Like Donnie Trumpet and the Social Experiment or Raury, Anderson Paak is a dreamer and a romantic who blends hip-hop, R&B, rock and soul into a funky world all his own. The Oxnard, California, musician updates the muted grooves of Soulquarians-era landmarks like D'Angelo's Voodoo with the sweeping, wide-screen ambitions of recent hip-hop concept albums like Kendrick Lamar's To Pimp a Butterfly or Dr. Dre's Compton (which features Paak on six tracks). He thinks far out of rap's boundaries (guests include jazz pianist Robert Glasper, samples of Australian soul crew Hiatus Kaiyote and a five-piece family choir); and he favors unorthodox arrangements (the sputtering drum machines and furious rapping of "Your Prime" make way for some live kit pounding courtesy of Paak himself).

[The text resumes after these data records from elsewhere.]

-- ==== Sys2Proof/Machine/Field.lean ====
section
/-! DEFINITION. The meanings of the field commands (40_field.md). -/

namespace Sys2Proof.Machine

/-- FADD (40_field.md R130). -/
def execFadd (m : Modulus) (rd ra rb : RegIdx) (s : State) : Result :=
  withField (modulusValue m) ra s fun a => withField (modulusValue m) rb s fun b =>
    writeField rd ((a + b) % modulusValue m) s

/-- FSUB (40_field.md R131). -/
def execFsub (m : Modulus) (rd ra rb : RegIdx) (s : State) : Result :=
  withField (modulusValue m) ra s fun a => withField (modulusValue m) rb s fun b =>
    writeField rd (modInt ((a : Int) - b) (modulusValue m)) s

/-- FNEG (40_field.md R132). -/
def execFneg (m : Modulus) (rd ra : RegIdx) (s : State) : Result :=
  withField (modulusValue m) ra s fun a => writeField rd ((modulusValue m - a) % modulusValue m) s

/-- FMUL (40_field.md R135). -/
def execFmul (m : Modulus) (rd ra rb : RegIdx) (s : State) : Result :=
  withField (modulusValue m) ra s fun a => withField (modulusValue m) rb s fun b =>
    writeField rd (a * b % modulusValue m) s

/-- MMUL (40_field.md R136). -/
def execMmul (m : Modulus) (rd ra rb : RegIdx) (s : State) : Result :=
  withField (modulusValue m) ra s fun a => withField (modulusValue m) rb s fun b =>
    writeField rd (montMul a b (modulusValue m)) s

/-- FINV (40_field.md R140): the ENCODING check comes before DIV_ZERO. -/
def execFinv (m : Modulus) (rd ra : RegIdx) (s : State) : Result :=
  withField (modulusValue m) ra s fun a =>
    if a = 0 then raised s .divZero .none (ra.setWidth 12)
    else writeField rd (powMod a (modulusValue m - 2) (modulusValue m)) s

/-- FSQRT (40_field.md R142): the negation of a root is (p − c) mod p, so the root 0 stays 0 whatever the parity bit
(90_conflicts.md C2). -/
def execFsqrt (par : Bool) (rd ra : RegIdx) (s : State) : Result :=
  withField curveP ra s fun a =>
    let c := powMod a sqrtExponent curveP
    if c * c % curveP ≠ a then raised s .noSqrt .none (ra.setWidth 12)
    else writeField rd (if c % 2 ≠ par.toNat then (curveP - c) % curveP else c) s

/-- FRED (40_field.md R145): any 256-bit value is accepted. -/
def execFred (m : Modulus) (rd ra : RegIdx) (s : State) : Result :=
  writeField rd (s.regNat ra % modulusValue m) s

/-- BRED (40_field.md R146): the 512-bit integer with x[ra] in its high half. -/
def execBred (m : Modulus) (rd ra rb : RegIdx) (s : State) : Result :=
  writeField rd ((s.regNat ra * 2 ^ 256 + s.regNat rb) % modulusValue m) s

/-- LDC (40_field.md R150): no constant is 0, so Z = 0. -/
def execLdc (rd k : RegIdx) (s : State) : Result :=
  completed (s.setReg rd (romSlot k.toNat)) false false

end Sys2Proof.Machine
end

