-- ==== Sys2Proof/Certificates/Slice0/Obligations.lean ====
section
/-! DEFINITION. The statements for the provers. -/

open Sys2Proof Sys2Proof.Machine

/-! ### Encoding (30_encoding.md) -/

/-- Decoding the word of a well-formed command gives the command back, for every command and every operand its encoding
admits (R90, R91, R94). -/
def Obligations.DecodeOfEncode : Prop := ∀ i : Instr, i.wellFormed = true → decode (encode i) = .ok i

/-- A legal word has one meaning: it decodes to a well-formed command whose word it is (R90, R91, R95). -/
def Obligations.EncodeOfDecode : Prop :=
  ∀ (w : BusWord) (i : Instr), decode w = .ok i → i.wellFormed = true ∧ encode i = w

/-- A word is legal exactly when a row of the match and mask table selects it, and no two rows select the same word
(R94, R95). -/
def Obligations.LegalWordsAreTheTableRows : Prop :=
  ∀ w : BusWord, ((∃ i, decode w = .ok i) ↔ ∃ r ∈ opcodeRows, r.selects w = true) ∧
    ∀ r ∈ opcodeRows, ∀ r' ∈ opcodeRows, r.selects w = true → r'.selects w = true → r = r'

/-- The worked encodings of R99 decode to the commands they stand for, and these are encoded by those words. -/
def Obligations.WorkedEncodings : Prop :=
  ∀ x ∈ ([(0x04201000#32, .fmul .p 2 0 1), (0x04201001#32, .fmul .q 2 0 1), (0x07530002#32, .fsqrt true 5 3),
      (0x0A030000#32, .ldc 0 3), (0x10402000#32, .padd 4 0 2), (0x12208000#32, .pmul 2 0 8),
      (0x21A00000#32, .dint 10), (0x09601001#32, .bred .q 6 0 1)] : List (BusWord × Instr)),
    decode x.1 = .ok x.2 ∧ encode x.2 = x.1

/-- An illegal word in flight completes, at the engine's turn, with ILLEGAL at POS 0, whatever makes it illegal (R95,
R96). -/
def Obligations.IllegalWordsRaiseIllegal : Prop :=
  ∀ (s : State) (e : Illegal), s.busy = true → (s.events = [] ∨ s.events.head? = some .engine) →
    decode s.cmd = .error e → step s = .next (failed { s with events := s.events.tail } .illegal .none 0)

/-! ### The step (00_scope.md R16, 60_exceptions.md R235, R236) -/

/-- At the engine's turn, a legal word in flight runs as the command it decodes to, on the state without that turn, and an
idle core stays as it is (log entry 2). -/
def Obligations.StepRunsTheDecodedCommand : Prop :=
  ∀ (s : State) (i : Instr), (s.events = [] ∨ s.events.head? = some .engine) →
    (s.busy = true → decode s.cmd = .ok i →
      i.wellFormed = true ∧ step s = exec i { s with events := s.events.tail }) ∧
    (s.busy = false → step s = .next { s with events := s.events.tail })

/-- A word placed by withFetchWord is accepted as a host write to CMD accepts it, and the next step runs the command it
decodes to (60_exceptions.md R235; the placing is the model's, log entry 8). -/
def Obligations.AcceptedWordRunsNext : Prop :=
  ∀ (s : State) (w : BusWord) (i : Instr), decode w = .ok i → s.busy = false →
    ∃ t, hostStep (.write 0x00C w) s = .next { t with resp := some .writeDone } ∧ t.resp = s.resp ∧
      step (s.withFetchWord 32 w.toNat) = exec i t

/-- Every step goes on: no state stops the core. A command in flight completes (60_exceptions.md R236) and no error stops
the core (R230); that an idle step answers a next state is the model's choice of log entry 2, and that a misaligned
access is a next state and no fault is log entry 3. -/
def Obligations.EveryStepGoesOn : Prop := ∀ s : State, ∃ t, step s = .next t

/-- Every command completes, with or without an error, whatever the operands hold: BUSY falls and DONE rises
(60_exceptions.md R236). -/
def Obligations.EveryCommandCompletes : Prop :=
  ∀ (i : Instr) (s : State), ∃ t, exec i s = .next t ∧ t.busy = false ∧ t.done = true

/-- Once the host has made its last access, a command in flight completes: one step after the schedule has run out the
core is idle (60_exceptions.md R236, weak fairness; the model's choice of log entry 2). -/
def Obligations.ScheduleEndsIdle : Prop :=
  ∀ s : State, ∃ t : State, Sys2Proof.core.run (s.events.length + 1) s = .next t ∧ t.busy = false ∧ t.events = []

/-- An error is precise: the state after it is the state before it but for STATUS, ERRCODE and ERRPOS (60_exceptions.md
R236), and it carries a cause of its command, with a detail exactly for FORMAT (R231). -/
def Obligations.ErrorsArePrecise : Prop :=
  ∀ (i : Instr) (s t : State), exec i s = .next t → t.err = true →
    t = failed s t.cause t.detail t.errpos ∧ t.cause ∈ i.causes ∧ (t.detail ≠ .none ↔ t.cause = .format)

/-- A command writes its destination registers, the report and, if it is a DER command, the DER result registers, and
nothing else: no other register, no byte of the buffer, no DER pointer, no CTRL, no CMD, no OVR (30_encoding.md R92,
10_state.md R22, 20_memory.md R75). A command without error leaves ERRCODE and ERRPOS. -/
def Obligations.CommandsWriteOnlyTheirDestination : Prop :=
  ∀ (i : Instr) (s t : State), exec i s = .next t →
    (∀ j, j ∉ i.dests → t.reg j = s.reg j) ∧
    (∀ a, t.derByte a = s.derByte a) ∧ t.mem = s.mem ∧ t.epoch = s.epoch ∧
    t.id = s.id ∧ t.ie = s.ie ∧ t.ovr = s.ovr ∧ t.cmd = s.cmd ∧ t.derPtr = s.derPtr ∧ t.derEnd = s.derEnd ∧
    t.events = s.events ∧ t.resp = s.resp ∧
    ((∀ rd, i ∉ derCommands rd) →
      t.derTag = s.derTag ∧ t.derLen = s.derLen ∧ t.derVoff = s.derVoff ∧ t.derNext = s.derNext) ∧
    (i ≠ .dseq → t.derCnt = s.derCnt) ∧
    (t.err = false → t.cause = s.cause ∧ t.detail = s.detail ∧ t.errpos = s.errpos)

/-- A command reads its source registers and no other: two states that differ in other registers only end alike, and
their destinations hold the same values if there was no error (30_encoding.md R92). -/
def Obligations.CommandsReadOnlyTheirSources : Prop :=
  ∀ (i : Instr) (s s' : State), s' = { s with regs := s'.regs } → (∀ j ∈ i.sources, s'.reg j = s.reg j) →
    ∃ t t', exec i s = .next t ∧ exec i s' = .next t' ∧ t' = { t with regs := t'.regs } ∧
      (t.err = false → ∀ j ∈ i.dests, t'.reg j = t.reg j)

/-! ### Field commands (40_field.md) -/

/-- The operand check: each field command checks ra, then rb, and raises ENCODING with the register's index; FRED and
BRED take any value (R121). -/
def Obligations.FieldOperandsAreCheckedInOrder : Prop :=
  ∀ (m : Modulus) (par : Bool) (rd ra rb : RegIdx) (s : State),
    (modulusValue m ≤ s.regNat ra →
      ∀ i ∈ [Instr.fadd m rd ra rb, .fsub m rd ra rb, .fneg m rd ra, .fmul m rd ra rb, .mmul m rd ra rb,
        .finv m rd ra], exec i s = .next (failed s .encoding .none (ra.setWidth 12))) ∧
    (s.regNat ra < modulusValue m → modulusValue m ≤ s.regNat rb →
      ∀ i ∈ [Instr.fadd m rd ra rb, .fsub m rd ra rb, .fmul m rd ra rb, .mmul m rd ra rb],
        exec i s = .next (failed s .encoding .none (rb.setWidth 12))) ∧
    (curveP ≤ s.regNat ra → exec (.fsqrt par rd ra) s = .next (failed s .encoding .none (ra.setWidth 12))) ∧
    (∀ i ∈ [Instr.fred m rd ra, .bred m rd ra rb], ∃ t, exec i s = .next t ∧ t.err = false)

/-- FADD, FSUB and FNEG complete with the reduced sum, difference and negation (R130, R131, R132). -/
def Obligations.SumsAndDifferences : Prop :=
  ∀ (m : Modulus) (rd ra rb : RegIdx) (s : State), s.regNat ra < modulusValue m → s.regNat rb < modulusValue m →
    (∃ r, r < modulusValue m ∧ (r : Int) ≡ (s.regNat ra : Int) + s.regNat rb [ZMOD modulusValue m] ∧
      exec (.fadd m rd ra rb) s = .next (wroteField s rd r)) ∧
    (∃ r, r < modulusValue m ∧ (r : Int) ≡ (s.regNat ra : Int) - s.regNat rb [ZMOD modulusValue m] ∧
      exec (.fsub m rd ra rb) s = .next (wroteField s rd r)) ∧
    (∃ r, r < modulusValue m ∧ (r : Int) ≡ -(s.regNat ra : Int) [ZMOD modulusValue m] ∧
      exec (.fneg m rd ra) s = .next (wroteField s rd r))

/-- FMUL completes with the reduced product, and MMUL with the Montgomery product: r·2^256 = a·b mod m (R135, R136). -/
def Obligations.Products : Prop :=
  ∀ (m : Modulus) (rd ra rb : RegIdx) (s : State), s.regNat ra < modulusValue m → s.regNat rb < modulusValue m →
    (∃ r, r < modulusValue m ∧ r ≡ s.regNat ra * s.regNat rb [MOD modulusValue m] ∧
      exec (.fmul m rd ra rb) s = .next (wroteField s rd r)) ∧
    (∃ r, r < modulusValue m ∧ r * 2 ^ 256 ≡ s.regNat ra * s.regNat rb [MOD modulusValue m] ∧
      exec (.mmul m rd ra rb) s = .next (wroteField s rd r))

/-- FINV of a nonzero element completes with its inverse, and FINV of 0 raises DIV_ZERO(ra) (R140, 00_scope.md R9). -/
def Obligations.FinvWritesTheInverse : Prop :=
  ∀ (m : Modulus) (rd ra : RegIdx) (s : State), s.regNat ra < modulusValue m →
    (0 < s.regNat ra → ∃ r, 0 < r ∧ r < modulusValue m ∧ s.regNat ra * r ≡ 1 [MOD modulusValue m] ∧
      exec (.finv m rd ra) s = .next (wroteField s rd r)) ∧
    (s.regNat ra = 0 → exec (.finv m rd ra) s = .next (failed s .divZero .none (ra.setWidth 12)))

/-- FSQRT of a square mod p completes with a root of the wanted parity (the root 0 of 0 has parity 0 whatever was
wanted, 90_conflicts.md C2), and FSQRT of any other element raises NO_SQRT(ra) (R142). -/
def Obligations.FsqrtWritesTheRoot : Prop :=
  ∀ (par : Bool) (rd ra : RegIdx) (s : State), s.regNat ra < curveP →
    ((∃ y, y * y ≡ s.regNat ra [MOD curveP]) →
      ∃ c, c < curveP ∧ c * c ≡ s.regNat ra [MOD curveP] ∧ (0 < s.regNat ra → c % 2 = par.toNat) ∧
        exec (.fsqrt par rd ra) s = .next (wroteField s rd c)) ∧
    ((¬ ∃ y, y * y ≡ s.regNat ra [MOD curveP]) →
      exec (.fsqrt par rd ra) s = .next (failed s .noSqrt .none (ra.setWidth 12)))

/-- FRED and BRED complete with the remainder of the 256-bit and of the 512-bit integer (R145, R146). -/
def Obligations.ReductionsWriteTheRemainder : Prop :=
  ∀ (m : Modulus) (rd ra rb : RegIdx) (s : State),
    exec (.fred m rd ra) s = .next (wroteField s rd ((s.reg ra).toNat % modulusValue m)) ∧
    exec (.bred m rd ra rb) s = .next (wroteField s rd ((s.reg ra ++ s.reg rb).toNat % modulusValue m))

/-- LDC completes with the domain constant of its slot and Z = 0 (R150, 10_state.md R34). -/
def Obligations.LdcLoadsTheConstant : Prop :=
  ∀ (rd k : RegIdx) (v : Nat) (s : State),
    [0xFFFFFFFF00000001000000000000000000000000FFFFFFFFFFFFFFFFFFFFFFFF,
      0xFFFFFFFF00000001000000000000000000000000FFFFFFFFFFFFFFFFFFFFFFFC,
      0x5AC635D8AA3A93E7B3EBBD55769886BC651D06B0CC53B0F63BCE3C3E27D2604B,
      0x6B17D1F2E12C4247F8BCE6E563A440F277037D812DEB33A0F4A13945D898C296,
      0x4FE342E2FE1A7F9B8EE7EB4A7C0F9E162BCE33576B315ECECBB6406837BF51F5,
      0xFFFFFFFF00000000FFFFFFFFFFFFFFFFBCE6FAADA7179E84F3B9CAC2FC632551, 1][k.toNat]? = some v →
    exec (.ldc rd k) s = .next (wroteField s rd v) ∧ (wroteField s rd v).z = false

/-- Every value a field command writes is in [0, m−1]; LDC writes the constant itself (R122). -/
def Obligations.FieldResultsAreReduced : Prop :=
  ∀ (m : Modulus) (par : Bool) (rd ra rb k : RegIdx) (s t : State), t.err = false →
    (∀ i ∈ [Instr.fadd m rd ra rb, .fsub m rd ra rb, .fneg m rd ra, .fmul m rd ra rb, .mmul m rd ra rb, .finv m rd ra,
      .fred m rd ra, .bred m rd ra rb], exec i s = .next t → t.regNat rd < modulusValue m) ∧
    (exec (.fsqrt par rd ra) s = .next t → t.regNat rd < curveP) ∧
    (exec (.ldc rd k) s = .next t → t.reg rd = romSlot k.toNat)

Paak has a particularly good eye for the bumps in relationships – as he says, "I'm from the city where they wear bikinis in the water drought/But I'm used to having cyclones blown in and out of my life." But the music isn't always as dynamic as his thoughts, opting for a mostly mellow mood that matches the LP's carefree samples of surfing documentaries, but doesn't always capture their freewheeling individuality.
rollingstone
Malibu
Anderson .Paak (2016)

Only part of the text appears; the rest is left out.